O artigo expande o incidente de desconsideração da personalidade jurídica, propondo corresponsabilização também de terceiros naturais usados para blindagem patrimonial.

20/8/2025
  1. – Introdução – a problemática

Em artigo escrito em homenagem ao professor Fábio Ulhoa Coelho, o processualista Cassio Scarpinella Bueno oferece uma ideia que merece a atenção da comunidade jurídica, escrevendo sobre o incidente de desconsideração da personalidade jurídica:

“Não vejo razão, a despeito do nome e remissões (indiretas) ao específico tipo de direito material feito pelo § 1º do art. 133 e pelo § 4º do art. 134 do CPC, que o incidente aqui examinado seja circunscrito a hipóteses de desconsideração da personalidade jurídica ‘propriamente ditas’.”1

O jurista prossegue apontando ser correto “entender que outras causas de corresponsabilização de sócios, que não guardam relação ou que se confundam com a desconsideração da personalidade jurídica (...) também podem ser discutidas ao longo do processo, no incidente cognitivo disciplinado pelos arts. 133 a 137.”

Há uma multitude de argumentos sólidos amparando a conclusão do professor, mas nesse breve estudo pretendemos expor alguns que justifiquem a expansão de sua proposta para além da figura do sócio.

Para tanto, comecemos desenhando uma situação em que a interpretação restritiva do disposto no texto legal se revela insuficiente para coibir a lesão ao direito do credor.

Imaginemos uma execução movida contra César e Marcelo, devedores e únicos sócios da fictícia Serviços Genéricos Ltda.. No curso do processo, bens não são encontrados, tentativas de bloqueio de contas bancárias são infrutíferas

Você, credor, conclui pela plausibilidade da hipótese de confusão patrimonial: os devedores devem estar utilizando sua empresa como verdadeira carteira para o pagamento de suas despesas pessoais. Decide, então, instaurar o IDPJ na modalidade de desconsideração inversa e perseguir as provas necessárias durante a instrução.

Emprestemos um elemento fantástico à narrativa e digamos que foi deferida a análise de toda a contabilidade da pessoa jurídica, incluindo o exame de sua movimentação bancária, revelando uma pequena margem de lucro repassada aos sócios e nenhum valor a título de pró-labore.

O montante recebido repassado é incongruente com o volume de negócios e faturamento da Serviços Genéricos Ltda., mas insuficiente para concluir pela configuração das hipóteses previstas no art. 50 do Código Civil.
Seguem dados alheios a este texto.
-- ==== Sys2Proof/Machine/Boundary.lean ====
section
/-! DEFINITION. The device boundary: management semaphore and masters (R379 to R383), boot, measurement and attestation
(R384 to R389), device reset (R419), fabric links (R383, R414) and wear (R422). -/

namespace Sys2Proof.Machine

open Sys2Proof

/-! ## Identity (R382, R383) -/

/-- Addresses of two devices exchanged: those of identity `a` become those of `b` and the reverse. -/
def swapIdent (a b x : Nat) : Nat :=
  if x / 2 ^ 43 = a then b * 2 ^ 43 + x % 2 ^ 43 else if x / 2 ^ 43 = b then a * 2 ^ 43 + x % 2 ^ 43 else x

/-- Lines of two devices exchanged. -/
def swapLine (a b n : Nat) : Nat := swapIdent a b (n * 128) / 128

/-- Agents of two devices exchanged (R249). -/
def swapAgent (a b g : Nat) : Nat := if g / 8 = a then b * 8 + g % 8 else if g / 8 = b then a * 8 + g % 8 else g

/-- The identity register changes: this device's memory, and what names it by address, moves to the new identity's
addresses (R15, R383). -/
def State.setIdent (s : State) (v : Word) : State :=
  let a := s.ident
  let b := v.toNat % 8192
  if a = b then { s with identity := v }
  else
    let f := swapIdent a b
    { s with
      identity := v
      mem := s.mem.foldl (fun m (c : Host.Cell) => cellsWrite m (f c.1) c.2) []
      metas := s.metas.map (fun x => (swapLine a b x.1, match Meta.ofBits x.2 with
        | some m => { m with ptr := swapAgent a b m.ptr }.bits
        | none => x.2))
      copies := s.copies.map (fun x => (f (x.1 * 32) / 32, swapAgent a b x.2))
      sectors := s.sectors.map (fun (x : Sector) => { x with addr := f (x.addr * 32) / 32 })
      ro := s.ro.map (fun (x : RoSector) => { x with addr := f (x.addr * 32) / 32 })
      icache := s.icache.map (fun (x : ICopy) => { x with addr := f (x.addr * 32) / 32 })
      walks := s.walks.map (fun (x : WalkEntry) => { x with addr := f x.addr })
      packed := s.packed.map (fun (x : Packed) => { x with addr := f x.addr })
      dies := s.dies.map (fun (x : Die) => { x with
        lost := x.lost.map f
        caddy := x.caddy.map (fun (y : CaddyBlock) => { y with tag := swapLine a b (y.tag * 128) / 128 }) })
      launches := s.launches.map (fun (l : Launch) => { l with
        cells := l.cells.map (fun x => (swapLine a b x.1, x.2))
        partials := l.partials.map (fun (x : Partial) => { x with home := f (x.home * 4) / 4 })
        tags := l.tags.map (fun (x : RankTag) => { x with word := f (x.word * 4) / 4 }) })
      damage := s.damage.map (fun x => match x with
        | .line n => .line (swapLine a b n)
        | .soft n => .soft (swapLine a b n)
        | .l2 d n => .l2 d (swapLine a b n)
        | .caddy d n => .caddy d (f (n * 32) / 32)
        | .sector c n => .sector c (f (n * 32) / 32)
        | .ro c n => .ro c (f (n * 32) / 32)
        | y => y) }

/-! ## The management semaphore (R380, R381) -/

/-- A held form for a port: held, that port, link not lost, zero bits zero, a session (R380). -/
def heldForm (port : Bool) (v : Word) : Bool :=
  v.extractLsb' 0 32 == (1#32 ||| (if port then 2#32 else 0#32)) && v.extractLsb' 32 32 != 0

/-- The port holds the semaphore. -/
def State.holds (s : State) (port : Bool) : Bool := s.mgmt.getLsbD 0 && s.mgmt.getLsbD 1 == port

/-- A swap from the current value to a new one is allowed to a port (R381). -/
def swapAllowed (cur new : Word) (port : Bool) : Bool :=
  if cur = 0 then heldForm port new
  else if cur.getLsbD 0 && !cur.getLsbD 2 then cur.getLsbD 1 == port && (new == 0 || heldForm port new)
  else cur.getLsbD 0 && cur.getLsbD 2 && (new == 0 || heldForm port new)

/-- One compare-and-swap (R381): the reply is the value before it. -/
def State.mgmtCas (s : State) (port : Bool) (expected new : Word) : State :=
  let old := s.mgmt
  let s := { s with replies := s.replies ++ [.old port old] }
  if old = expected && swapAllowed old new port then { s with mgmt := new }.blackBox 8 0x0A 0 new else s

/-- The link of a port goes down: a semaphore held through it is marked (R381). -/
def State.linkLost (s : State) (port : Bool) : State := if s.holds port then { s with mgmt := s.mgmt ||| 4#64 } else s

/-! ## Boot (R384 to R389) -/

/-- A little-endian number of an image's bytes. -/
def leField (bs : List Byte) (o n : Nat) : Nat := bytesNat ((bs.drop o).take n)

/-- The bytes of a number, highest first. -/
def beNat (bs : List Byte) : Nat := bs.foldl (fun acc b => acc * 256 + b.toNat) 0

/-- The signed message: header bytes 0 to 15, then the body (R385). -/
def signedMessage (im : List Byte) : List Byte := im.take 16 ++ im.drop 1664

/-- The header is well-formed for a stage (R384). -/
def headerOk (stage : Nat) (im : List Byte) : Bool :=
  leField im 0 4 = 0x514A424E && leField im 4 1 = stage && leField im 5 1 ≤ 63 && leField im 6 2 = 0 &&
  1 ≤ leField im 8 8 && leField im 8 8 ≤ 2 ^ 30 && im.length = 1664 + leField im 8 8 && leField im 1612 52 = 0

/-- An image runs as a stage (R385); `counter` is the stage's fused rollback counter. -/
def imageRuns (stage counter : Nat) (im : List Byte) : Bool :=
  headerOk stage im &&
  Config.ecdsaVerifies (BitVec.ofNat 768 (beNat ((im.drop 16).take 96))) (signedMessage im) &&
  Config.lmsVerifies ((im.drop 112).take 1500) (signedMessage im) &&
  beNat ((im.drop 112).take 4) < 1024 && counter ≤ leField im 5 1

/-- The image in flash for a stage: the one staged last. -/
def State.stageOf (s : State) (stage : Nat) : Option (List Byte) := s.flash.reverse.find? (fun im => leField im 4 1 = stage)

/-- The bytes of a 384-bit value, highest first. -/
def digestBytes (d : BitVec 384) : List Byte := (List.range 48).map (fun i => BitVec.ofNat 8 (d.toNat / 256 ^ (47 - i)))

/-- Extend a measurement register (R386). -/
def State.extend (s : State) (r : Nat) (digest : BitVec 384) : State :=
  { s with measures := vput s.measures r (Config.sha384 (digestBytes (vget s.measures r 0) ++ digestBytes digest)) }

/-- The control-core firmware runs on every control core: where it begins and under which tables is what the ROM makes of it, which the spec
does not state (R17, R384; free values, log 4). -/
def State.startControl (s : State) : State :=
  s.onThreads (fun t => isControl t.core) (fun t => { t with
    run := .ready
    pc := Config.firmwareEntry &&& ~~~(15#64)
    priv := { t.priv with ptroot := Config.firmwareRoot &&& ~~~(0xFFFF#64) } })

/-- The body of a stage that runs on the control cores is loaded into this device's HBM, at a place that the spec leaves open (R384, log
4). -/
def State.placeBody (s : State) (stage : Nat) (im : List Byte) : State :=
  let at_ := s.deviceBase + Config.stagePlace stage % 2 ^ 39
  { s with mem := (im.drop 1664).zipIdx.foldl (fun m x => cellsWrite m (at_ + x.2) x.1) s.mem }

/-- A stage fails: the device stays in ROM recovery, where no control core executes convoys of memory (R385). -/
def State.recovery (s : State) (stage : Nat) : State :=
  { s.onThreads (fun t => isControl t.core) (fun t => { t with run := .halted }) with failing := stage }

/-- Load the stages that remain, in order; the first failure leaves the device in ROM recovery (R385). -/
def State.loadStages (s : State) : List Nat → State
  | [] => s
  | stage :: rest =>
    match s.stageOf stage with
    | none => s.recovery stage
    | some im =>
      if imageRuns stage (vget s.rollback (stage - 1) 0) im then
        let s := if stage = 1 then s.extend 0 (Config.sha384 Config.rom) else s
        let s := s.extend stage (Config.sha384 (signedMessage im))
        let s := { s with stage := stage, versions := vput s.versions (stage - 1) (leField im 5 1) }
        let s := if stage = 3 then s else s.placeBody stage im
        (if stage = 1 then s.copyRings.startControl else s).loadStages rest
      else s.recovery stage

/-- Boot: the ROM and then each stage in order (R384 to R386, R421). -/
def State.boot (s : State) : State :=
  { s with measures := Vector.replicate 4 0, versions := Vector.replicate 3 0, stage := 0, failing := 0 }.loadStages [1, 2, 3]

/-- The ROM's work at a cold boot (R389): one more boot fuse, and a fresh bottom tree unless every fuse was blown. -/
def State.blowBootFuse (s : State) : State :=
  if s.bootFuses < 1024 then { s with bootFuses := s.bootFuses + 1, leaves := 0 } else { s with leaves := 1024 }

/-- A die after a reset: its black box and its wear figure survive (R419, R420, log 7). -/
def Die.afterReset (d : Die) : Die := { Die.reset with bbSeq := d.bbSeq, bb := d.bb, wear := d.wear }

/-- Everything a reset discards is as after the first reset; memory data, fuses, flash and the retention SRAM survive
(R419). The masters' replies, the model's schedule and its counters are not the device's to lose. -/
def State.discardAll (s : State) : State :=
  let s := s.setIdent 0
  { State.reset with
    mem := s.mem
    packed := s.packed
    dies := s.dies.map Die.afterReset
    rollback := s.rollback
    bootFuses := s.bootFuses
    leaves := s.leaves
    flash := s.flash
    bbFlash := s.bbFlash
    replies := s.replies
    damage := s.damage.filter (fun d => match d with
      | .line _ => true
      | .soft _ => true
      | _ => false)
    nextUid := s.nextUid + 16
    nextLaunch := s.nextLaunch
    agenda := s.agenda
    free := s.free }

/-- A device reset (R419): contexts are terminated, state is discarded, boot restarts. -/
def State.deviceReset (s : State) : State :=
  let s := s.blackBox 8 0x05 0 0
  let s := (List.range 64).foldl (fun s i => s.terminate i none) s
  s.discardAll.boot

/-- A cold boot: power-on. What no rule keeps without power is lost: memory reads as after power-on (log 6). -/
def State.coldStart (s : State) : State :=
  let d := s.discardAll
  ({ d with mem := [], packed := [], damage := [] }.blowBootFuse).boot

/-! ## Attestation (R388, R389) -/

/-- A report's body (R388); the order and widths of its fields are the model's (log 32). -/
def State.reportBody (s : State) (nonce : BitVec 256) (flags : Nat) : List Byte :=
  let le (n v : Nat) : List Byte := (List.range n).map (fun i => BitVec.ofNat 8 (v / 256 ^ i))
  le 32 nonce.toNat ++ le 8 s.identity.toNat ++ le 8 Config.serial.toNat ++ (s.measures.toList.map digestBytes).flatten ++
  s.versions.toList.map (BitVec.ofNat 8 ·) ++ s.rollback.toList.map (BitVec.ofNat 8 ·) ++ le 1 s.failing ++ le 1 flags

/-- A report is made and signed; each uses one leaf of the bottom tree while any is left (R389). -/
def State.attest (s : State) (port : Bool) (nonce : BitVec 256) : State :=
  if s.leaves < 1024 && s.bootFuses ≠ 0 then
    let body := s.reportBody nonce 0
    { s with leaves := s.leaves + 1 }.reply
      (.report port body (Config.ecdsaSign body) (some (Config.lmsSign (s.bootFuses - 1) s.leaves body)))
  else
    let body := s.reportBody nonce 1
    s.reply (.report port body (Config.ecdsaSign body) none)

/-! ## Fabric links and wear -/

/-- A fabric port that was up is down: its replay count stands at 8 until it has trained again (R414, R420). -/
def State.portDown (s : State) (port : Nat) : State :=
  { s with
    fabric := s.fabric &&& ~~~(1#18 <<< port)
    replays := if s.fabric.getLsbD port then vput s.replays port 8 else s.replays }

/-- A fabric port trains with its peer, whose identity register's low half is given (R382, R383): a link that was up before is retrained,
which is logged, and so is one that is refused (R420). The I/O die's ring records it (DESIGN CHOICE, log 59). -/
def State.trainLink (s : State) (port : Nat) (peer : BitVec 16) : State :=
  if !s.identity.getLsbD 15 then s
  else if !peer.getLsbD 15 || peer.toNat % 8192 = s.ident then
    (s.portDown port).blackBox 8 0x08 0 (BitVec.ofNat 64 port)
  else
    let again := s.fabric.getLsbD port || vget s.replays port 0 == 8
    let s := { s with fabric := s.fabric ||| (1#18 <<< port), replays := vput s.replays port 0 }
    if again then s.blackBox 8 0x08 0 (BitVec.ofNat 64 port) else s

/-- A fabric port goes down (R417, R420). The I/O die's ring and cycle count record it (DESIGN CHOICE, log 59). -/
def State.dropLink (s : State) (port : Nat) : State := (s.portDown port).blackBox 8 0x08 0 (BitVec.ofNat 64 port)

/-- A flit is replayed: a good one ends the count; after 8 replays the link goes to training (R414). No flit passes a port that is down. -/
def State.replayFlit (s : State) (port : Nat) (good : Bool) : State :=
  if !s.fabric.getLsbD port then s
  else if good then { s with replays := vput s.replays port 0 }
  else if vget s.replays port 0 + 1 < 8 then { s with replays := vput s.replays port (vget s.replays port 0 + 1) }
  else s.dropLink port

/-- The module's wear figure: the least of the dies' (R422). -/
def State.moduleWear (s : State) : Nat := ((List.range 9).map (fun d => (s.die d).wear.toNat)).foldl min 65535

/-- A threshold of R422 lies between an old and a new figure. -/
def crosses (old new : Nat) : Bool := (24 ≤ old && new < 24) || (6 ≤ old && new < 6)

/-- A die's figure changes, downward or by a firmware update (R422). -/
def State.setWear (s : State) (d : Nat) (v : BitVec 16) (firmware : Bool) : State :=
  let old := (s.die d).wear
  if v < old || firmware then
    let m := s.moduleWear
    let s := s.onDie d (fun x => { x with wear := v })
    let s := if crosses old.toNat v.toNat then s.blackBox d 0x0C 0 (v.setWidth 64) else s
    if crosses m s.moduleWear then s.blackBox 8 0x0C 0 (BitVec.ofNat 64 s.moduleWear) else s
  else s

/-! ## Lost lines (R416) -/

/-- System software clears a line's entry (R416). -/
def State.clearLost (s : State) (v : Word) : State :=
  let a := v.toNat
  let d := homeDie (a % 2 ^ 43)
  if (s.die d).lost.contains a then
    { s.onDie d (fun x => { x with lost := x.lost.filter (· != a) }) with damage := s.damage.filter (· != .line (a / 128)) }
  else s

end Sys2Proof.Machine
end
Examinando com cuidado o fluxo de caixa da desconsideranda, são identificadas duas operações recorrentes descritas como “consultoria empresarial” prestadas por César Júnior e Marcelo Filho. Os honorários fixados são significativos e correspondem ao que se esperaria que seus genitores recebessem à frente da empresa.

Relembrando que o art. 50 do Código Civil, com a redação dada pela lei 13.876 de 2019, prevê a desconsideração da personalidade jurídica “para que os efeitos de certas e determinadas relações de obrigações sejam estendidos aos bens particulares de administradores ou de sócios da pessoa jurídica beneficiados direta ou indiretamente pelo abuso.”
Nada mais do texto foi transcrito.